With Woodstock (2-5, 2-2) and Etowah (4-3, 3-1) separated by less than 2 miles, the battle for supremacy in Towne Lake — a series the Eagles lead 7-5 — has always had a way of exciting the two schools like no other game on their schedules.

That dynamic is something Woodstock coach Brent Budde and his Etowah counterpart, Dave Svehla, are well aware of.

“There has definitely been a buzz around the school this week,” said Budde, a third-year head coach who has been part of the rivalry since he first came to Woodstock as an assistant for his father, Chuck, in 1998. “Everyone, from the students to the teachers to the administration, has had a bit more energy this week. I’m sure that students from both schools are excited, and that’s why this rivalry is so exciting.”

Though Svehla is only in his first year as Etowah’s coach, he said the importance of the rivalry has not been lost on him over the past week.

“I’ve had kids come up in class that don’t always go to the football games saying they are going to attend this one. Teachers and faculty members as well,” Svehla said. “The week before a rivalry game, things are a little different just because of all the extra stuff that comes with it. All of the stuff that comes with this game is what we have been telling our kids all week to not pay attention to. We want them to be focused.”

While Budde and Svehla both acknowledged the magnitude of winning tonight’s rivalry game, both coaches were more concerned with the fact that the winner of tonight’s contest will take a big step toward the state playoffs.

“I’ve been telling our players all week. This is a game that we have to win because we want to be in the playoffs,” Budde said. “We have to get another team behind us in the region to get into the playoffs. That’s why (tonight’s) game is so important.”

A loss would drop Woodstock to 2-3 in region play and eliminate it from playoff contention.

For Etowah the game holds just as much importance as the next two weeks — which the Eagles must face undefeated Lassiter and last year’s Class AAAAA runner-up, Walton.

If Etowah loses to Woodstock tonight, it would have to beat either Lassiter or Walton to clinch a spot in the playoffs.

For Svehla, the key to defeating the Wolverines will be executing tackles on first contact, something he felt the Eagles failed to do last week in their 26-9 win over Cherokee.

“We tackled very poorly against Cherokee,” Svehla said. “We cannot repeat that, because, if we do, we are going to get beat. (Woodstock’s) offense has been improving, so we can’t afford to not tackle well against them.”

Meanwhile, Budde believes that, if Woodstock can slow the Eagles’ running game and force them to take to the air, then the Wolverines would have a good chance of winning.

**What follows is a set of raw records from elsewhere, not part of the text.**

def regRows29 : List RegRow := [
  ⟨.SMU_CTL, 0x400000, [(64, 0x40)], .smu, 0x0, [⟨31, 1, .rw⟩, ⟨30, 1, .rw⟩, ⟨27, 3, .rw⟩, ⟨24, 3, .rw⟩, ⟨23, 1, .rw⟩, ⟨22, 1, .rw⟩, ⟨21, 1, .rw⟩, ⟨20, 1, .rw⟩, ⟨15, 5, .rw⟩, ⟨14, 1, .rw⟩]⟩,
  ⟨.SMU_STAT, 0x400004, [(64, 0x40)], .smu, 0x300, [⟨10, 2, .ro⟩, ⟨9, 1, .ro⟩, ⟨8, 1, .ro⟩, ⟨7, 1, .w1c⟩, ⟨6, 1, .ro⟩, ⟨5, 1, .w1c⟩, ⟨4, 1, .ro⟩, ⟨3, 1, .ro⟩, ⟨2, 1, .w1c⟩, ⟨1, 1, .w1c⟩, ⟨0, 1, .w1c⟩]⟩,
  ⟨.SMU_FORCE, 0x400008, [(64, 0x40)], .smu, 0x0, [⟨0, 18, .rw⟩]⟩,
  ⟨.SMU_ICLAMP, 0x40000c, [(64, 0x40)], .smu, 0xffff, [⟨0, 16, .rw⟩]⟩,
  ⟨.SMU_VCLAMP, 0x400010, [(64, 0x40)], .smu, 0xffff0000, [⟨16, 16, .rw⟩, ⟨0, 16, .rw⟩]⟩,
  ⟨.SMU_CLEAR, 0x400014, [(64, 0x40)], .smu, 0x0, [⟨0, 18, .rw⟩]⟩,
  ⟨.DDS_FTW, 0x400018, [(64, 0x40)], .dds, 0x0, [⟨0, 32, .rw⟩]⟩,
  ⟨.DDS_AMPL, 0x40001c, [(64, 0x40)], .dds, 0x0, [⟨0, 17, .rw⟩]⟩,
  ⟨.DDS_PHASE, 0x400020, [(64, 0x40)], .dds, 0x0, [⟨0, 32, .rw⟩]⟩,
  ⟨.MEAS_LAST, 0x400024, [(64, 0x40)], .smu, 0x0, [⟨0, 32, .ro⟩]⟩]

def regRows30 : List RegRow := [
  ⟨.GRP_STAT, 0x402000, [(16, 0x20)], .grp, 0x0, [⟨31, 1, .ro⟩, ⟨30, 1, .ro⟩, ⟨25, 5, .ro⟩, ⟨23, 2, .ro⟩, ⟨17, 6, .ro⟩, ⟨16, 1, .ro⟩, ⟨15, 1, .w1c⟩, ⟨14, 1, .w1c⟩, ⟨13, 1, .w1c⟩, ⟨12, 1, .w1c⟩]⟩,
  ⟨.GRP_PDISS, 0x402004, [(16, 0x20)], .grp, 0x0, [⟨0, 16, .ro⟩]⟩,
  ⟨.QDROP_CNT, 0x402008, [(16, 0x20)], .grp, 0x0, [⟨31, 1, .sat⟩, ⟨0, 31, .cnt⟩]⟩,
  ⟨.DDS_START, 0x40200c, [(16, 0x20)], .ddsg, 0x0, [⟨4, 4, .wo⟩, ⟨0, 4, .wo⟩]⟩]

def regRows31 : List RegRow := [
  ⟨.MSET_CFG, 0x404000, [(16, 0x100), (16, 0x10)], .grp, 0x0, [⟨31, 1, .rw⟩, ⟨30, 1, .rw⟩, ⟨29, 1, .rw⟩, ⟨28, 1, .rw⟩, ⟨25, 3, .rw⟩, ⟨23, 2, .rw⟩, ⟨19, 4, .rw⟩, ⟨0, 16, .rw⟩]⟩,
  ⟨.MSET_FORCE, 0x404004, [(16, 0x100), (16, 0x10)], .grp, 0x0, [⟨0, 18, .rw⟩]⟩,
  ⟨.MSET_LO, 0x404008, [(16, 0x100), (16, 0x10)], .grp, 0x80000000, [⟨0, 32, .rw⟩]⟩,
  ⟨.MSET_HI, 0x40400c, [(16, 0x100), (16, 0x10)], .grp, 0x7fffffff, [⟨0, 32, .rw⟩]⟩]

def regRows32 : List RegRow := [
  ⟨.ACQ_CTL, 0x480000, [(4, 0x100)], .dig, 0x0, [⟨1, 1, .w1s⟩, ⟨0, 1, .w1s⟩]⟩,
  ⟨.ACQ_STAT, 0x480004, [(4, 0x100)], .dig, 0x1000000, [⟨29, 3, .ro⟩, ⟨26, 3, .ro⟩, ⟨25, 1, .ro⟩, ⟨24, 1, .ro⟩, ⟨4, 1, .w1c⟩, ⟨3, 1, .w1c⟩, ⟨2, 1, .w1c⟩, ⟨1, 1, .w1c⟩, ⟨0, 1, .w1c⟩]⟩,
  ⟨.ACQ_CFG, 0x480008, [(4, 0x100)], .dig, 0x0, [⟨0, 32, .ro⟩]⟩,
  ⟨.ACQ_IDX, 0x48000c, [(4, 0x100)], .dig, 0x0, [⟨0, 32, .ro⟩]⟩,
  ⟨.ACQ_DROP, 0x480010, [(4, 0x100)], .dig, 0x0, [⟨31, 1, .sat⟩, ⟨0, 31, .cnt⟩]⟩]

def regRows33 : List RegRow := [
  ⟨.HSE_SLOT_A, 0x500000, [(32, 0x2000), (256, 0x10)], .hall, 0x0, [⟨31, 1, .rw⟩, ⟨30, 1, .rw⟩, ⟨29, 1, .rw⟩, ⟨27, 2, .rw⟩, ⟨24, 3, .rw⟩, ⟨22, 2, .rw⟩, ⟨20, 2, .rw⟩, ⟨18, 2, .rw⟩, ⟨13, 5, .rw⟩, ⟨7, 6, .rw⟩]⟩,
  ⟨.HSE_SLOT_B, 0x500004, [(32, 0x2000), (256, 0x10)], .hall, 0x0, [⟨16, 16, .rw⟩, ⟨8, 8, .rw⟩]⟩,
  ⟨.HSE_SLOT_C, 0x500008, [(32, 0x2000), (256, 0x10)], .hall, 0x0, [⟨0, 32, .rw⟩]⟩,
  ⟨.HSE_SLOT_D, 0x50000c, [(32, 0x2000), (256, 0x10)], .hall, 0x0, [⟨16, 16, .rw⟩, ⟨8, 8, .rw⟩, ⟨0, 8, .rw⟩]⟩,
  ⟨.HSE_CTL, 0x501000, [(32, 0x2000)], .hall, 0x3, [⟨31, 1, .w1s⟩, ⟨8, 5, .rw⟩, ⟨0, 8, .rw⟩]⟩,
  ⟨.HSE_STAT, 0x501004, [(32, 0x2000)], .hall, 0x0, [⟨31, 1, .ro⟩, ⟨24, 7, .ro⟩, ⟨5, 1, .w1c⟩, ⟨4, 1, .w1c⟩, ⟨3, 1, .w1c⟩, ⟨2, 1, .w1c⟩, ⟨1, 1, .w1c⟩, ⟨0, 1, .w1c⟩]⟩,
  ⟨.HSE_LAST, 0x501008, [(32, 0x2000)], .hall, 0x0, [⟨24, 8, .ro⟩, ⟨12, 12, .ro⟩, ⟨0, 5, .ro⟩]⟩,
  ⟨.HSE_CRC, 0x50100c, [(32, 0x2000)], .hall, 0x0, [⟨0, 32, .ro⟩]⟩,
  ⟨.HSE_QDROP, 0x501010, [(32, 0x2000)], .hall, 0x0, [⟨31, 1, .sat⟩, ⟨0, 31, .cnt⟩]⟩,
  ⟨.LMAP_A, 0x501020, [(32, 0x2000), (8, 0x8)], .hall, 0x110c85, [⟨31, 1, .rw⟩, ⟨30, 1, .rw⟩, ⟨25, 5, .rw⟩, ⟨20, 5, .rw⟩, ⟨15, 5, .rw⟩, ⟨10, 5, .rw⟩, ⟨5, 5, .rw⟩, ⟨0, 5, .rw⟩]⟩,
  ⟨.LMAP_B, 0x501024, [(32, 0x2000), (8, 0x8)], .hall, 0x18e8, [⟨10, 5, .rw⟩, ⟨5, 5, .rw⟩, ⟨0, 5, .rw⟩]⟩]

def regRows34 : List RegRow := [
  ⟨.MSPI_WIN, 0x570000, [], .none, 0x0, [⟨0, 18, .ro⟩]⟩,
  ⟨.MSPI_STAT, 0x570004, [], .none, 0x0, [⟨19, 1, .w1c⟩, ⟨18, 1, .w1c⟩, ⟨17, 1, .w1c⟩, ⟨16, 1, .sat⟩, ⟨0, 16, .cnt⟩]⟩,
  ⟨.MSPI_ID, 0x570008, [], .none, 0x0, [⟨0, 32, .ro⟩]⟩,
  ⟨.BSPI_CTL, 0x571000, [], .none, 0x0, [⟨31, 1, .w1s⟩, ⟨30, 1, .rw⟩, ⟨29, 1, .rw⟩, ⟨25, 4, .rw⟩, ⟨17, 8, .rw⟩, ⟨0, 9, .rw⟩]⟩]

def regRows35 : List RegRow := [
  ⟨.BSPI_ADDR, 0x571004, [], .none, 0x0, [⟨0, 24, .rw⟩]⟩,
  ⟨.BSPI_STAT, 0x571008, [], .none, 0x0, [⟨1, 1, .w1c⟩, ⟨0, 1, .ro⟩]⟩,
  ⟨.BSPI_BUF, 0x571100, [(64, 0x4)], .none, 0x0, [⟨0, 32, .rw⟩]⟩]

def regRows36 : List RegRow := [
  ⟨.EV_CFG, 0x580000, [(64, 0x80)], .none, 0x0, [⟨31, 1, .rw⟩, ⟨30, 1, .rw⟩, ⟨27, 3, .rw⟩, ⟨26, 1, .rw⟩, ⟨19, 7, .rw⟩]⟩,
  ⟨.EV_STAT, 0x580004, [(64, 0x80)], .none, 0x0, [⟨1, 1, .w1c⟩, ⟨0, 1, .w1c⟩]⟩,
  ⟨.EV_CNT, 0x580008, [(64, 0x80)], .none, 0x0, [⟨31, 1, .sat⟩, ⟨0, 31, .cnt⟩]⟩,
  ⟨.EV_HALLS, 0x58000c, [(64, 0x80)], .none, 0x0, [⟨0, 32, .rw⟩]⟩,
  ⟨.EV_PMASK, 0x580010, [(64, 0x80), (8, 0x4)], .none, 0x0, [⟨0, 32, .rw⟩]⟩,
  ⟨.EV_CMASK, 0x580030, [(64, 0x80), (5, 0x4)], .none, 0x0, [⟨0, 32, .rw⟩]⟩]

def regRows37 : List RegRow := [
  ⟨.EV_SWSET, 0x582000, [(2, 0x4)], .none, 0x0, [⟨0, 32, .wo⟩]⟩,
  ⟨.EV_FLAGS, 0x582008, [(2, 0x4)], .none, 0x0, [⟨0, 32, .ro⟩]⟩,
  ⟨.EV_LOOP, 0x582010, [], .none, 0x0, [⟨31, 1, .sat⟩, ⟨0, 31, .cnt⟩]⟩,
  ⟨.EV_LOOP_LAST, 0x582014, [], .none, 0x0, [⟨0, 8, .ro⟩]⟩]

def regRows38 : List RegRow := [
  ⟨.EV_TRIGOUT_W, 0x582018, [], .none, 0x4, [⟨0, 8, .rw⟩]⟩,
  ⟨.EV_GSTAT, 0x58201c, [], .none, 0x0, [⟨3, 1, .w1c⟩, ⟨2, 1, .w1c⟩, ⟨1, 1, .w1c⟩, ⟨0, 1, .w1c⟩]⟩,
  ⟨.EV_OVR, 0x582020, [(5, 0x4)], .none, 0x0, [⟨0, 32, .w1c⟩]⟩,
  ⟨.EV_COIN, 0x582040, [(5, 0x4)], .none, 0x0, [⟨0, 32, .w1c⟩]⟩]

def regRows39 : List RegRow := [
  ⟨.EV_REFRACT, 0x582100, [(64, 0x4)], .none, 0x2020202, [⟨24, 8, .rw⟩, ⟨16, 8, .rw⟩, ⟨8, 8, .rw⟩, ⟨0, 8, .rw⟩]⟩]

def regRows40 : List RegRow := [
  ⟨.TM_CTL, 0x583000, [(16, 0x10)], .none, 0x0, [⟨31, 1, .w1s⟩, ⟨30, 1, .w1s⟩, ⟨29, 1, .rw⟩, ⟨28, 1, .rw⟩, ⟨27, 1, .rw⟩, ⟨26, 1, .ro⟩, ⟨25, 1, .ro⟩]⟩,
  ⟨.TM_DELAY, 0x583004, [(16, 0x10)], .none, 0x0, [⟨0, 24, .rw⟩]⟩,
  ⟨.TM_WIDTH, 0x583008, [(16, 0x10)], .none, 0x1, [⟨0, 24, .rw⟩]⟩,
  ⟨.TM_PERIOD, 0x58300c, [(16, 0x10)], .none, 0x2, [⟨0, 24, .rw⟩]⟩]

def regRows41 : List RegRow := [
  ⟨.GAL_CFG, 0x600000, [], .none, 0x3, [⟨16, 16, .rw⟩, ⟨15, 1, .rw⟩, ⟨8, 7, .rw⟩, ⟨3, 1, .rw⟩, ⟨2, 1, .rw⟩, ⟨1, 1, .rw⟩, ⟨0, 1, .rw⟩]⟩,
  ⟨.GAL_STAT, 0x600004, [], .none, 0x10, [⟨13, 1, .w1c⟩, ⟨12, 1, .w1c⟩, ⟨11, 1, .w1c⟩, ⟨10, 1, .w1c⟩, ⟨9, 1, .w1c⟩, ⟨8, 1, .w1c⟩, ⟨7, 1, .w1c⟩, ⟨6, 1, .w1c⟩, ⟨5, 1, .w1c⟩, ⟨4, 1, .ro⟩, ⟨3, 1, .ro⟩, ⟨2, 1, .ro⟩, ⟨1, 1, .ro⟩, ⟨0, 1, .ro⟩]⟩,
  ⟨.GAL_CTL, 0x600008, [], .none, 0x0, [⟨2, 1, .w1s⟩, ⟨1, 1, .w1s⟩, ⟨0, 1, .w1s⟩]⟩,
  ⟨.GAL_PEER_IDX, 0x60000c, [], .none, 0x0, [⟨30, 2, .wo⟩, ⟨0, 6, .rw⟩]⟩]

“I think we have to make them one-dimensional,” Budde said of Etowah’s offense, which, for the last three weeks, has been led by third-string quarterback Robbie Knox. “We can’t let them run the ball down the field on us. We need to put the ball in their quarterback’s hands and make them throw. If we can do that, we will have them in a position that we feel more comfortable in.”

Though Budde still remembers the sting of the 45-0 loss Woodstock suffered at the hands of Etowah last year, dismissed the notion that Woodstock was out for revenge.

“Last year is last year,” Budde said. “If we win by 45 points, or just by one point, (tonight), it would be a great feeling.”